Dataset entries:
►
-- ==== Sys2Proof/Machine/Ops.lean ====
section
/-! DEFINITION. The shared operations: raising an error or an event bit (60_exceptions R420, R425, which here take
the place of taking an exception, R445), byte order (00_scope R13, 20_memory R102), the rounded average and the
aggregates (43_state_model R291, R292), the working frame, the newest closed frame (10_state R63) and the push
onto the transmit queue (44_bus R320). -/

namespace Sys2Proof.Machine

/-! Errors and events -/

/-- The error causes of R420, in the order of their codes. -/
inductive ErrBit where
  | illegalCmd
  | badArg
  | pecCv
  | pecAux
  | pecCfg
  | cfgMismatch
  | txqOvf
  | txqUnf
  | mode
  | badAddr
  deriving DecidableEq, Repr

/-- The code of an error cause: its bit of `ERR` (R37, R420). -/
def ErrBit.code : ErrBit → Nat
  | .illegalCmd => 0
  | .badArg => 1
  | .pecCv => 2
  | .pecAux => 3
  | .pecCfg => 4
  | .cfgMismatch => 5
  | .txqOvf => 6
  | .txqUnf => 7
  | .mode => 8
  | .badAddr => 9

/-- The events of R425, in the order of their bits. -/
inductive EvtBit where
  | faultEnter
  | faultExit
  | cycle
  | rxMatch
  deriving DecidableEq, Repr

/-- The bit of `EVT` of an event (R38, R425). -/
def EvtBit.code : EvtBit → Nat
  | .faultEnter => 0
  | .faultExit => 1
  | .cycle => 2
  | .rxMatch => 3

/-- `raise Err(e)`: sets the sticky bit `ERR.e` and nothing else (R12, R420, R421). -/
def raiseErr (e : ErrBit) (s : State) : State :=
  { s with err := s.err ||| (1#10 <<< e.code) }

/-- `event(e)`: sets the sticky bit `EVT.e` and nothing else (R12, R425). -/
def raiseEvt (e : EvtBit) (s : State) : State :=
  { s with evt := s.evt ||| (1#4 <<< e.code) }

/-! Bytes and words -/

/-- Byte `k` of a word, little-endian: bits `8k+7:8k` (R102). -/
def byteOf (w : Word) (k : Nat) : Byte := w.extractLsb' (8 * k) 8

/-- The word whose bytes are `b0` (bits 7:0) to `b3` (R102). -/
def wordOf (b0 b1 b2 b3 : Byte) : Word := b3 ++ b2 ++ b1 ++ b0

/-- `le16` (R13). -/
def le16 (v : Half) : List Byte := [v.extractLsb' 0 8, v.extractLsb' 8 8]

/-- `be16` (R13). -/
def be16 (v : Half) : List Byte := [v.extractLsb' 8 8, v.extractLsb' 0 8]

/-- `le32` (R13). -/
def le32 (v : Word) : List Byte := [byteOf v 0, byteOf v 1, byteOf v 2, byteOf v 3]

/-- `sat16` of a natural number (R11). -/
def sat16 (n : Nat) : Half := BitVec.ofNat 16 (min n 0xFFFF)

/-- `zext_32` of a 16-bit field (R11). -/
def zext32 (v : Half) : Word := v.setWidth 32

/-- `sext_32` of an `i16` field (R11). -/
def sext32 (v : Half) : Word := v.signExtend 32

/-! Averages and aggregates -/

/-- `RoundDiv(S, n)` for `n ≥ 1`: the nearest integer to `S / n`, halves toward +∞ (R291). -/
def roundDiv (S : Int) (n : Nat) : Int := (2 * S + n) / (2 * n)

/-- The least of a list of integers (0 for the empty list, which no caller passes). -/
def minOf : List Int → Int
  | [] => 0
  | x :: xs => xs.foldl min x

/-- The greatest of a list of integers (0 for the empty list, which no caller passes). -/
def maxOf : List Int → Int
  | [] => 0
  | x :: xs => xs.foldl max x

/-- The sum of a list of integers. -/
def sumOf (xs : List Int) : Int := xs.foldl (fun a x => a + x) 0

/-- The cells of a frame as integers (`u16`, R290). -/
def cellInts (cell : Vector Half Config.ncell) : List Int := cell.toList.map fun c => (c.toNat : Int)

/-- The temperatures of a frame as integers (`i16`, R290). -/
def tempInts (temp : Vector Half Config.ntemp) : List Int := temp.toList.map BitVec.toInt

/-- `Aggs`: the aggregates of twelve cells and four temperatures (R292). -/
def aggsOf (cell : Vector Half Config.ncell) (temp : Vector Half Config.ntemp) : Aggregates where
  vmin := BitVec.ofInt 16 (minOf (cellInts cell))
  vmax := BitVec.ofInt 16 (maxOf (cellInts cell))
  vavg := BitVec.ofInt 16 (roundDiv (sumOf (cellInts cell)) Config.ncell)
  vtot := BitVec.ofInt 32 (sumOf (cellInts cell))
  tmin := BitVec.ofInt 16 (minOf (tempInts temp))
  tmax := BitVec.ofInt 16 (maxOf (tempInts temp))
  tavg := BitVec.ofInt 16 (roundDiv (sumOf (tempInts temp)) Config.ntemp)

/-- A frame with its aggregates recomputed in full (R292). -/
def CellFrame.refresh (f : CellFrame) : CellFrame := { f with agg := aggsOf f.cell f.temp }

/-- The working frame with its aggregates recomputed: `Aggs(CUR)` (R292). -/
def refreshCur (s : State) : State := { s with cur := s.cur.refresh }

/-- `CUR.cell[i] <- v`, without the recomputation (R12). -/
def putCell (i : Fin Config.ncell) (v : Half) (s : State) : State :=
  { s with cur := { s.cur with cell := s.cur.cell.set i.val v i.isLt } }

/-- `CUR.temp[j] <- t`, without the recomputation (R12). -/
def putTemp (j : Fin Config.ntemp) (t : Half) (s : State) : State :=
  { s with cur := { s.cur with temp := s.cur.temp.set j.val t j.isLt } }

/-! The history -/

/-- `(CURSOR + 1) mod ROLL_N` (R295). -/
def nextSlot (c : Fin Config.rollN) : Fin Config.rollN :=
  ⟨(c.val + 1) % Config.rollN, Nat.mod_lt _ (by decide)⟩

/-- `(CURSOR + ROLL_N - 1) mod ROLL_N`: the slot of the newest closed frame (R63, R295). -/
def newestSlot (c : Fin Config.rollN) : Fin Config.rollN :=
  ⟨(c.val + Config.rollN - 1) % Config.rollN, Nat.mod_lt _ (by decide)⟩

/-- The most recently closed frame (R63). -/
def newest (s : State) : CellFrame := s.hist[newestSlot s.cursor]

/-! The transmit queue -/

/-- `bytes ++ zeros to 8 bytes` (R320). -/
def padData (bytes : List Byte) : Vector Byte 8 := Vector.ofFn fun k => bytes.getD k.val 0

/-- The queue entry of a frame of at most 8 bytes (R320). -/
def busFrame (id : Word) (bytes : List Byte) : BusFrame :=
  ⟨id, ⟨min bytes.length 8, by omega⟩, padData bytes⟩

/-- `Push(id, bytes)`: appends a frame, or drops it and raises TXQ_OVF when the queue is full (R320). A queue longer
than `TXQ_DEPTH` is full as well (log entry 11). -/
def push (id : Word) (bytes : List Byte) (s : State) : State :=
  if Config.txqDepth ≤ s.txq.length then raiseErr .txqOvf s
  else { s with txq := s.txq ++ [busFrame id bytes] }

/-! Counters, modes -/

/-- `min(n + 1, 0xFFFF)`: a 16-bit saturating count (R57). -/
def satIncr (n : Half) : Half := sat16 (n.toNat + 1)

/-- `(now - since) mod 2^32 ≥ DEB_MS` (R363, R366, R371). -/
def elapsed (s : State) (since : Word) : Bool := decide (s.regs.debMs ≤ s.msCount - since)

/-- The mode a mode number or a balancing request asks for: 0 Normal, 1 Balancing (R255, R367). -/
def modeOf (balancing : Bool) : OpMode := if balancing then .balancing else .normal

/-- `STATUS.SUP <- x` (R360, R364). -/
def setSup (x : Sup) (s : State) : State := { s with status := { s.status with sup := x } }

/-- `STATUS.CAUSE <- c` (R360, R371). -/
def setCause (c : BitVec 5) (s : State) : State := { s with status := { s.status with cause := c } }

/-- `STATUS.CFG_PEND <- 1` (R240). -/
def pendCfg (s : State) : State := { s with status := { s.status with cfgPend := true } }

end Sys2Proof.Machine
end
◄
Some lines above may hold the word "txqOvf"; say how many do, giving nothing besides the number.

3